Bandar Lampung (Maritimnews) – PT IPC Terminal Petikemas (IPC TPK) area Panjang semakin memperkuat perannya sebagai gerbang logistik strategis yang mendukung kelancaran arus perdagangan domestik maupun internasional di Provinsi Lampung. Geliat TPK tersebut menunjukkan tren positif hingga Mei 2026, throughput tumbuh 7,40 persen dibandingkan periode sama tahun sebelumnya.

Sepanjang Januari hingga Mei 2026, volume peti kemas tercatat mencapai 50.287 TEUs, meningkat dari 46.824 TEUs pada periode yang sama tahun 2025. Kenaikan tersebut mencerminkan meningkatnya aktivitas logistik dan perdagangan yang dilayani melalui Terminal Petikemas Panjang.

Senior Manager Sekretariat Perusahaan IPC TPK, Daniel Setiawan, mengatakan di Jakarta, Kamis (35/06), bahwa capaian area Panjang menunjukkan aktivitas arus barang yang terus tumbuh seiring meningkatnya kebutuhan distribusi dan perdagangan di wilayah Lampung dan sekitarnya.

“Pertumbuhan throughput di Area Panjang yang berada di atas rata-rata pertumbuhan IPC TPK secara nasional menunjukkan peran strategis terminal dalam mendukung kelancaran arus logistik dan perdagangan di wilayah Lampung. Kami akan terus menjaga keandalan layanan untuk memastikan kebutuhan pengguna jasa dapat terpenuhi secara optimal,” ujarnya.
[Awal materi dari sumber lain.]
-- ==== Sys2Proof/Machine/Stb.lean ====
section
/-! DEFINITION. Strobe outputs, the predictor and capture inputs (sections 17.4 to 17.6). -/

namespace Sys2Proof.Machine

/-- Strobe `n`. -/
def State.strobe (s : State) (n : Nat) : Strobe := SMap.get (fun _ => Strobe.init) s.stb.strobes n

/-- The state with strobe `n` replaced. -/
def State.setStrobe (s : State) (n : Nat) (x : Strobe) : State :=
  { s with stb := { s.stb with strobes := SMap.set (fun _ => Strobe.init) s.stb.strobes n x } }

/-- Capture input `n`. -/
def State.capture (s : State) (n : Nat) : Capture := SMap.get (fun _ => Capture.init) s.stb.captures n

/-- The state with capture input `n` replaced. -/
def State.setCapture (s : State) (n : Nat) (x : Capture) : State :=
  { s with stb := { s.stb with captures := SMap.set (fun _ => Capture.init) s.stb.captures n x } }

/-- Pin STBn (section 17.4). -/
def State.strobePin (s : State) (n : Nat) : Bool := xor (s.strobe n).busy.isSome (bit (s.reg (A.stbCfg n)) 2)

/-- STB_CFGn.DELAY in ns, signed. -/
def State.strobeDelay (s : State) (n : Nat) : Int := sextNat 8 (s.fld (A.stbCfg n) 15 8)

/-- STB_STATn.LAST. -/
def State.strobeLast (s : State) (n : Nat) (st : Status) : State := s.setFld (A.stbStat n) 15 8 st.code

/-- The checks of an arm at `f`, in order (R507). -/
def State.armStatus (s : State) (n : Nat) (f : W64) (predicted : Bool) : Status :=
  let x := s.strobe n
  let allowed := bit (s.reg (A.stbCfg n)) (b2n predicted)
  let soon := match x.pend with
    | some p => decide (p.due.toNat < s.time + 20)
    | none => false
  let early := (match x.busy with
    | some e => decide (f.toNat < e.toNat + 4)
    | none => false) || (match x.pend with
    | some p => decide (f.toNat < p.due.toNat + p.width + 4)
    | none => false)
  if !allowed then .refusedRights
  else if f.toNat < s.time + 20 then .timeout
  else if soon || early then .refusedNotReady
  else .ok

/-- An arm of strobe `n` (R507). -/
def State.armStrobe (s : State) (n : Nat) (f : W64) (width : Nat) (predicted : Bool) : Status × State :=
  let st := s.armStatus n f predicted
  let s1 := s.strobeLast n st
  if st = .ok then
    (st, s1.setStrobe n { s1.strobe n with pend := some { due := f, width := width, predicted := predicted } })
  else
    let s2 := s1.count 0x100808
    (st, if !predicted || decide (st = .timeout) then s2.raiseFirst 682 else s2)

/-- TIME_ARM: a write of STB_THIn with value `hi` (R507). -/
def execTimeArm (ag : Agent) (n : Fin 16) (hi : W32) (s : State) : Host.Outcome State Fault Refusal :=
  if !s.mayReach ag 0x10 then .next (s.refuse ag (A.stbThi n) .refusedRights)
  else
    let f := cat64 hi (s.reg (A.stbTlo n)) + BitVec.ofInt 64 (s.strobeDelay n)
    let r := (s.setReg (A.stbThi n) hi).armStrobe n f (s.fld (A.stbWidth n) 15 0) false
    .next (r.2.status r.1)

/-- STROBE_DISARM: the pending fire is removed unless it lies less than 20 ns ahead (R508). -/
def execStrobeDisarm (ag : Agent) (n : Fin 16) (s : State) : Host.Outcome State Fault Refusal :=
  if !s.mayReach ag 0x10 then .next (s.refuse ag (A.stbCtl n) .refusedRights)
  else
    let x := s.strobe n
    let soon := match x.pend with
      | some p => decide (p.due.toNat < s.time + 20)
      | none => false
    if soon then .next ((s.strobeLast n .refusedNotReady).status .refusedNotReady)
    else .next (((s.setStrobe n { x with pend := none }).strobeLast n .ok).status .ok)

/-- STROBE_FIRE: TB time reaches F (R509, R511). -/
def execStrobeFire (n : Fin 16) (s : State) : Host.Outcome State Fault Refusal :=
  let x := s.strobe n
  match x.pend with
  | none => .next s
  | some p =>
    let s1 := s.advance p.due.toNat
    let busy := if p.width = 0 then x.busy else some (p.due + BitVec.ofNat 64 p.width)
    let s2 := s1.setStrobe n { x with pend := none, busy := busy }
    let s3 := (((s2.setReg (A.stbLastlo n) (lo32 p.due)).setReg (A.stbLasthi n) (hi32 p.due)).count 0x100800).raise (648 + n)
    let c := s3.reg (A.stbCfg n)
    .next (if bit c 3 then (s3.post (bits c 31 16) (lo32 p.due) .ok).2 else s3)

/-- STROBE_PULSE_END: WIDTH ns after the fire the pin returns to idle (section 17.4). -/
def execStrobePulseEnd (n : Fin 16) (s : State) : Host.Outcome State Fault Refusal :=
  match (s.strobe n).busy with
  | none => .next s
  | some e =>
    let s1 := s.advance e.toNat
    .next (s1.setStrobe n { s1.strobe n with busy := none })

/-! ### The predictor (section 17.5) -/

/-- A little-endian field of a request. -/
def reqField (req : List Byte) (o n : Nat) : Nat := leNat ((req.drop o).take n)

/-- A signed little-endian field of a request. -/
def reqInt (req : List Byte) (o n : Nat) : Int := sextNat (8 * n) (reqField req o n)

/-- The model position in units of 2^-49 counts (R512). -/
def modelPos (p0 v a tau : Int) : Int := p0 * 2 ^ 49 + v * tau * 2 ^ 25 + a * tau * tau

/-- The first of `n` instants from `tau` on that meets the target (R512). -/
def crossFrom (p0 v a target : Int) : Nat → Nat → Option Nat
  | 0, _ => none
  | n + 1, tau =>
    let y := modelPos p0 v a tau
    let e := target * 2 ^ 49
    if (p0 < target ∧ e ≤ y) ∨ (target < p0 ∧ y ≤ e) ∨ target = p0 then some tau
    else crossFrom p0 v a target n (tau + 1)

/-- The start of the cycle a request names: the current or the previous one (R513). -/
def State.cycleStart (s : State) (c : W32) : Option Int :=
  if c = s.cycle then some (s.tb.cycStart.toNat : Nat)
  else if c = s.cycle - 1#32 then some (s.tb.prevStart.toNat : Nat)
  else none

/-- The crossing of a PREDICT and its start instant T0, or its refusal (R513). -/
def State.predictTau (s : State) (req : List Byte) : Except Status (Nat × Int) :=
  let kind := reqField req 0 1
  let horizon := reqField req 0x1E 2
  match s.cycleStart (w32 (reqField req 4 4)) with
  | none => .error .refusedRange
  | some start =>
    if (kind ≠ 1 ∧ kind ≠ 2) ∨ 15 < reqField req 1 1 ∨ 4000 < horizon then .error .refusedRange
    else if horizon = 0 then .error .zeroLength
    else
      match crossFrom (reqInt req 0x0C 4) (reqInt req 0x10 4) (reqInt req 0x14 4) (reqInt req 0x18 4) (horizon * 1000 + 1) 0 with
      | none => .error .refusedRange
      | some tau => .ok (tau, start + reqInt req 8 4)

/-- The result token of a request; its entry was reserved at acceptance (R231). -/
def State.sprdToken (s : State) (tag : Nat) (v : W32) (st : Status) : State :=
  let s1 := s.count 0x100810
  if isPostable tag then s1.postReserved tag v st else s1

/-- A refused PREDICT; the value of its token is a free value (R513; assumption 6). -/
def State.predictRefused (s : State) (tag : Nat) (st : Status) : State :=
  let f := s.fresh
  ((f.2.count 0x100818).raiseFirst 681).sprdToken tag f.1 st

/-- PREDICT: the `k`-th accepted request, which is no RESIDUAL, computes its crossing and submits a predicted arm
(R512 to R514). -/
def execPredict (k : Nat) (s : State) : Host.Outcome State Fault Refusal :=
  match s.uni.preds[k]? with
  | none => .next s
  | some p =>
    if reqField p.req 0 1 = 2 then .next s
    else
      let s1 := { s with uni := { s.uni with preds := s.uni.preds.eraseIdx k } }
      match s1.predictTau p.req with
      | .error st => .next (s1.predictRefused p.tag st)
      | .ok (tau, t0) =>
        let n := reqField p.req 1 1
        let f := BitVec.ofInt 64 (t0 + tau + reqInt p.req 0x1C 2 + s1.strobeDelay n)
        let r := s1.armStrobe n f (reqField p.req 2 2) true
        if r.1 = .ok then
          let m : Model := { p0 := w32 (reqField p.req 0x0C 4), v := w32 (reqField p.req 0x10 4),
                             a := w32 (reqField p.req 0x14 4), t0 := t0 }
          let s2 := (r.2.setStrobe n { r.2.strobe n with model := some m }).setReg (A.stbTau n) (w32 tau)
          .next (s2.sprdToken p.tag (lo32 f) .ok)
        else .next (r.2.predictRefused p.tag r.1)

/-- A quotient rounded to nearest, ties away from zero (R515). -/
def divRound (a b : Int) : Int :=
  let q := (2 * a.natAbs + b.natAbs) / (2 * b.natAbs)
  if (a < 0) = (b < 0) then (q : Int) else -(q : Int)

/-- RESIDUAL: the `k`-th accepted request, of KIND 2, compares a sample with the strobe's model (R515). -/
def execResidual (k : Nat) (s : State) : Host.Outcome State Fault Refusal :=
  match s.uni.preds[k]? with
  | none => .next s
  | some p =>
    if reqField p.req 0 1 ≠ 2 then .next s
    else
      let s1 := { s with uni := { s.uni with preds := s.uni.preds.eraseIdx k } }
      let refuse := fun (u : State) (st : Status) => (u.fresh).2.sprdToken p.tag (u.fresh).1 st
      let n := reqField p.req 1 1
      if 15 < n then .next (refuse s1 .refusedRange)
      else
        match (s1.strobe n).model with
        | none => .next (refuse s1 .refusedNotReady)
        | some m =>
          match s1.cycleStart (w32 (reqField p.req 4 4)) with
          | none => .next (refuse s1 .refusedRange)
          | some start =>
            let tau := start + reqInt p.req 8 4 - m.t0
            if tau < 0 ∨ 4000000 < tau then .next (refuse s1 .refusedRange)
            else
              let y := modelPos m.p0.toInt m.v.toInt m.a.toInt tau
              let p1 := reqInt p.req 0x0C 4 * 2 ^ 49
              let s2 := s1.setReg (A.stbRespos n) (clip32 (divRound (p1 - y) (2 ^ 49))).1
              let vel := m.v.toInt * 2 ^ 25 + 2 * m.a.toInt * tau
              if vel = 0 then .next (refuse s2 .refusedRange)
              else
                let dt := max (-0x7FFFFFFF) (min 0x7FFFFFFF (divRound (y - p1) vel))
                let s3 := s2.setReg (A.stbRestime n) (wInt dt)
                let s4 := if s3.fld (A.stbReslim n) 30 0 < dt.natAbs then s3.raise 683 else s3
                .next (s4.sprdToken p.tag (wInt dt) .ok)

/-! ### Captures (section 17.6) -/

/-- CAPTURE_EDGE: the input has held a new level for FILT ns, and the edge is accepted now; its stamp is the time of the
first sample at that level, corrected (R517, R518, R520). -/
def execCaptureEdge (n : Fin 16) (rise : Bool) (s : State) : Host.Outcome State Fault Refusal :=
  let c := s.reg (A.stbCcfg n)
  let x := s.capture n
  let s0 := s.setCapture n { x with level := rise }
  if x.level = rise || !bit c (if rise then 0 else 1) then .next s0
  else
    let stamp := s.tb.now - BitVec.ofNat 64 (bits c 7 4) + BitVec.ofInt 64 (sextNat 16 (s.fld (A.stbCcorr n) 15 0))
    let q := (x.seq + 1) % 0x10000
    let y : Capture := { x with level := rise, seq := q }
    if 8 ≤ x.fifo.length then .next (((s.setCapture n y).count 0x100828).raiseFirst 680)
    else
      let r := [lo32 stamp, hi32 stamp, w32 (b2n rise + q * 0x10000)]
      let s1 := ((s.setCapture n { y with fifo := x.fifo ++ [r] }).count 0x100820).raise (664 + n)
      .next (if bit c 2 then (s1.post (bits c 31 16) (lo32 stamp) .ok).2 else s1)

/-- CAPTURE_POP: a read of STB_CPOPn_0 (R519). -/
def execCapturePop (ag : Agent) (n : Fin 16) (s : State) : Host.Outcome State Fault Refusal :=
  if !s.mayReach ag 0x10 then .next (s.refuse ag (A.stbCpop0 n) .refusedRights)
  else
    let x := s.capture n
    let r := x.fifo.headD [0#32, 0#32, 0#32]
    let s1 := s.setCapture n { x with fifo := x.fifo.drop 1 }
    let s2 := (s1.setReg (agKey ag (A.stbCpop1 n)) (nth r 1 0#32)).setReg (agKey ag (A.stbCpop2 n)) (nth r 2 0#32)
    .next (s2.answer .ok ((nth r 0 0#32).setWidth 64))

/-- CAPTURE_EDGE_CONFIG: a write of STB_CCFGn empties the FIFO and restarts SEQ (section 17.6, Edges). -/
def execCaptureEdgeConfig (ag : Agent) (n : Fin 16) (v : W32) (s : State) : Host.Outcome State Fault Refusal :=
  if !s.mayReach ag 0x10 then .next (s.refuse ag (A.stbCcfg n) .refusedRights)
  else .next (((s.setReg (A.stbCcfg n) (v &&& 0xFFFF00F7#32)).setCapture n
    { s.capture n with seq := 0, fifo := [] }).status .ok)

end Sys2Proof.Machine
end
Peningkatan throughput terutama ditopang oleh pertumbuhan ekspor sejumlah komoditas unggulan. Komoditas tapioca starch tercatat tumbuh 267,37 persen, diikuti frozen shrimp sebesar 28,90 persen, nanas sebesar 22,93 persen, serta refined glycerine sebesar 21,90 persen dibandingkan periode yang sama tahun sebelumnya.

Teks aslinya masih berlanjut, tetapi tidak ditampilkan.